Para o pesquisador Claudio Dedecca, da Unicamp, os resultados recordes obtidos nas negociações coletivas ao longo do ano passado não justificam o argumento das centrais de que o movimento sindical está consolidado. Ao contrário, diz Dedecca. “É impossível elencar três pontos do pensamento e da ação sindical e política de cada uma das seis centrais. Elas não se diferenciam, existem apenas para receber o dinheiro, e por isso apoiam o governo”, afirma.

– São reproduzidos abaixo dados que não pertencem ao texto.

/-- Settles O3: a word lies in no row where its OPC is unassigned or a bit above its row's operand bits is set. -/
theorem illegalEncodings : Obligations.IllegalEncodings := by
  refine fun w s hb hf => ⟨Iff.trans ?_ decode_error_iff.symm, fun h =>
    ⟨_, issue_illegal ⟨hb, hf⟩ h, rfl, rfl, rfl, rfl, rfl⟩⟩
  refine (or_congr (unassigned_iff (opcField w)) Iff.rfl).trans ⟨?_, fun h => ?_⟩
  · rintro (hno | hrsv | ⟨m, hopc, himm⟩) n hn
    · exact hno n hn.1
    · obtain ⟨k, hlow, hk, hset⟩ := (rsvField_ne_zero_iff w).mp hrsv
      exact Bool.noConfusion (((inRow_iff.mp hn).2 k (n.format.operandBits_le.trans hlow) hk).symm.trans hset)
    · obtain rfl : m = n := opc_inj (hopc.trans hn.1.symm)
      obtain ⟨k, hlow, hk, hset⟩ := (fixedImmSet_iff m.format w).mp himm
      exact Bool.noConfusion (((inRow_iff.mp hn).2 k hlow (by omega)).symm.trans hset)
  · by_cases hopc : ∃ m : Mnemonic, m.opc = opcField w
    · obtain ⟨m, hm⟩ := hopc
      have hbit : ∃ k, m.format.operandBits ≤ k ∧ k < 24 ∧ w.getLsbD k = true := by
        by_contra hno
        push Not at hno
        exact h m (inRow_iff.mpr ⟨hm, fun k hlow hk => by simpa using hno k hlow hk⟩)
      obtain ⟨k, hlow, hk, hset⟩ := hbit
      by_cases h16 : k < 16
      · exact .inr (.inr ⟨m, hm, (fixedImmSet_iff m.format w).mpr ⟨k, hlow, h16, hset⟩⟩)
      · exact .inr (.inl ((rsvField_ne_zero_iff w).mpr ⟨k, by omega, hk, hset⟩))
    · exact .inl (not_exists.mp hopc)

/-! ### Assembler lines (R80) -/

/-- The number a line's operands make in IMM: the operands' fields side by side, the last one lowest (R74, R80). -/
def operandValue : List Nat → Nat
  | [] => 0
  | [a] => a
  | a :: b :: _ => 256 * a + b

theorem assemble_wellFormed {l : Line} (h : l.wellFormed = true) :
    assemble l = some (l.mnemonic.matchWord ||| BitVec.ofNat 32 (operandValue l.operands)) := by
  rw [assemble, if_pos h]
  rcases l.operands with _ | ⟨a, _ | ⟨b, r⟩⟩
  · simp [operandValue]
  · rfl
  · rfl

/-- A list of operands a format takes: as many as it has, each in range (R80). -/
def Machine.Format.Takes (f : Format) (ops : List Nat) : Prop :=
  ops.length = f.bounds.length ∧ ∀ p ∈ ops.zip f.bounds, p.1 < p.2

theorem wellFormed_iff {l : Line} : l.wellFormed = true ↔ l.mnemonic.format.Takes l.operands := by
  simp [Line.wellFormed, Line.arityOk, Line.rangesOk, Machine.Format.Takes]

/-- The operands of a word are ones its format takes. -/
theorem operands_taken (f : Format) (w : Word) : f.Takes (f.operands w) := by
  refine ⟨by cases f <;> rfl, ?_⟩
  cases f with
  | n => simp [Format.operands]
  | b => simpa [Format.operands, Format.bounds] using Bool.toNat_lt (operandB w)
  | y => simpa [Format.operands, Format.bounds] using (operandY w).isLt
  | s => simpa [Format.operands, Format.bounds] using (operandV w).isLt
  | p => simpa [Format.operands, Format.bounds] using ⟨(operandS w).isLt, (operandI w).isLt⟩

theorem operandB_toNat (w : Word) : (operandB w).toNat = w.toNat % 2 := by
  rw [operandB, BitVec.getLsbD, Nat.toNat_testBit, pow_zero, Nat.div_one]

theorem operandY_toNat (w : Word) : (operandY w).toNat = w.toNat % 256 := by simp [operandY]

theorem operandV_toNat (w : Word) : (operandV w).toNat = w.toNat % 65536 := by simp [operandV]

theorem operandS_toNat (w : Word) : (operandS w).toNat = w.toNat / 256 % 256 := by
  simp [operandS, Nat.shiftRight_eq_div_pow]
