-- ==== Sys2Proof/Word.lean ====
section
/-! DEFINITION. The word types of the block (10_state.md R20, 30_encoding.md R70). -/

namespace Sys2Proof

/-- An 8-bit field: a selector, an operand `b` or `c`, a decay rate, a divider, a counter, a note number, an output sample. -/
abbrev Byte := BitVec 8

/-- A 16-bit register, table entry or operand `a`. -/
abbrev Word := BitVec 16

/-- One 48-bit event word (R70). -/
abbrev EventWord := BitVec 48

end Sys2Proof
end

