-- ==== Sys2Proof/Tests/Slice0.lean ====
section
/-! SUPPORT. The model's own tests. Every expected value is the spec's: the words of 30_encoding.md and the vectors of
95_test_vectors.md, whose section a test names. After them stand the witnesses: for each statement with hypotheses, a state and
operands that meet them all. -/

namespace Sys2Proof.Tests

open Sys2Proof Sys2Proof.Machine

/-! ### WellFormed refuses reserved selectors (R76) -/

theorem test_wf_reserved_accumulator : (Instr.paSetinc 4 1).wellFormed = false := by decide
theorem test_wf_reserved_accumulator_high_bits : (Instr.paAdvance 0x84).wellFormed = false := by decide
theorem test_wf_reserved_envelope : (Instr.envReset 3 0xFFFF 1 1).wellFormed = false := by decide
theorem test_wf_reserved_grain : (Instr.grReset 2).wellFormed = false := by decide
theorem test_wf_legal_bounds :
    (Instr.paSetinc 3 1).wellFormed = true ∧ (Instr.envTick 2).wellFormed = true ∧ (Instr.grReset 1).wellFormed = true := by decide

/-! ### Decoding (95 section 2.7 and the words of section 2), one word per constructor at least -/

theorem test_decode_nop : decodeWord 0x00FFFFFFFFFF = .nop := by decide
theorem test_decode_tick : decodeWord 0x01ABCDEF0123 = .tick := by decide
theorem test_decode_paSetinc : decodeWord 0x1001ABCD1234 = .paSetinc 1 0xABCD := by decide
theorem test_decode_paModulate : decodeWord 0x1101FFF50000 = .paModulate 1 0xFFF5 := by decide
theorem test_decode_paAdvance : decodeWord 0x120300000000 = .paAdvance 3 := by decide
theorem test_decode_paSetincChroma : decodeWord 0x180100007F00 = .paSetincChroma 1 127 := by decide
theorem test_decode_paSetincAntilog : decodeWord 0x190203FF0000 = .paSetincAntilog 2 1023 := by decide
theorem test_decode_paSetincChromak : decodeWord 0x1A0301D70000 = .paSetincChromak 3 471 := by decide
theorem test_decode_paSetincPenta : decodeWord 0x1B0101F40000 = .paSetincPenta 1 500 := by decide
theorem test_decode_envReset : decodeWord 0x200000640209 = .envReset 0 100 2 9 := by decide
theorem test_decode_envSetdecay : decodeWord 0x21020000FF07 = .envSetdecay 2 255 7 := by decide
theorem test_decode_envTick : decodeWord 0x220100000000 = .envTick 1 := by decide
theorem test_decode_grReset : decodeWord 0x300100000000 = .grReset 1 := by decide
theorem test_decode_noteOn : decodeWord 0x4005FFFF457F = .noteOn 69 127 := by decide
theorem test_decode_noteOff : decodeWord 0x41FFFFFF45FF = .noteOff 69 := by decide
theorem test_decode_pitchbend : decodeWord 0x42003FFF0000 = .pitchbend 16383 := by decide
theorem test_decode_reserved_opcodes :
    ([0x020000000000, 0x130000000000, 0x1C0000000000, 0x230000000000, 0x310000000000, 0x430000000000, 0xFF0000000000] :
      List EventWord).all (fun w => decodeWord w == .nop) = true := by decide
theorem test_decode_reserved_selectors :
    ([0x100400010000, 0x2003FFFF0101, 0x300200000000] : List EventWord).all (fun w => decodeWord w == .nop) = true := by decide

/-- R54: opcode, selector, `a` high, `a` low, `b`, `c` in this order. -/
theorem test_decode_bytes : decode [0x20, 0x00, 0x7F, 0x00, 0x01, 0x04, 0xAA] = .ok (.envReset 0 32512 1 4, [0xAA]) := by decide
theorem test_decode_truncated : decode [0x20, 0x00, 0x7F, 0x00, 0x01] = .error (.truncated 5) := by decide
theorem test_decodeTableWord : decodeTableWord 48 0x100003E80000 = some (.paSetinc 0 1000) := by decide

/-! ### A state built by hand, and what an event makes of it -/

/-- The state after reset with one accumulator, one envelope and the gate given. -/
def st (k : Fin 4) (a : PhaseAcc) (e : Fin 3) (v : Envelope) (g : Gate) : State :=
  { State.reset with acc := State.reset.acc.set k a, env := State.reset.env.set e v, gate := g }

/-- The state after reset with one accumulator given. -/
def stAcc (k : Fin 4) (a : PhaseAcc) : State := { State.reset with acc := State.reset.acc.set k a }

/-- The state after reset with one envelope given. -/
def stEnv (e : Fin 3) (v : Envelope) : State := { State.reset with env := State.reset.env.set e v }

/-- The next state of an instruction, none where it stops. -/
def after (i : Instr) (s : State) : Option State :=
  match exec i s with
  | .next t => some t
  | .fault _ => none
  | .refused _ => none

/-- The next state of a step, none where it stops. -/
def stepped (s : State) : Option State :=
  match step s with
  | .next t => some t
  | .fault _ => none
  | .refused _ => none

/-! Control (95 section 2.4; the example of R145) -/

theorem test_tick_from_reset : after .tick State.reset = some { State.reset with out := [128] } := by decide

/-- P2 after tick 3, from the table of 95 section 3; its tick 4 is the example of R145. -/
def p2AfterTick3 : State :=
  { acc := #v[⟨49152, 16384⟩, ⟨32768, 32768⟩, ⟨24576, 8192⟩, ⟨24576, 12288⟩], ovf := #v[false, false, false, false],
    env := #v[⟨32512, 1, 4, 0⟩, ⟨0, 4, 2, 0⟩, ⟨25088, 3, 1, 0⟩], gate := .opened, note := ⟨69, 127⟩, mix := 10752, pwm := 42,
    out := [], events := [], draws := 0 }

Para Ricardo Patah, presidente da UGT, o imposto sindical, por ser compulsório, evita que práticas anti-sindicais das empresas – como cartas escritas pelos departamentos de recursos humanos que liberam os funcionários de taxas assistenciais aprovadas pelos sindicatos em convenções coletivas – “travem” a atividade das entidades. “O imposto sindical torna o movimento independente das relações de subserviência com as empresas”, diz Patah.
De acordo com João Carlos Gonçalves, o Juruna, secretário-geral da Força Sindical, o imposto sindical não pode ser simplesmente banido, uma vez que o sistema atual depende integralmente dele. “O Ministério Público também não ajuda, uma vez que tem atuado contra a taxa assistencial, deixando as entidades cada vez mais dependentes dos repasses federais”.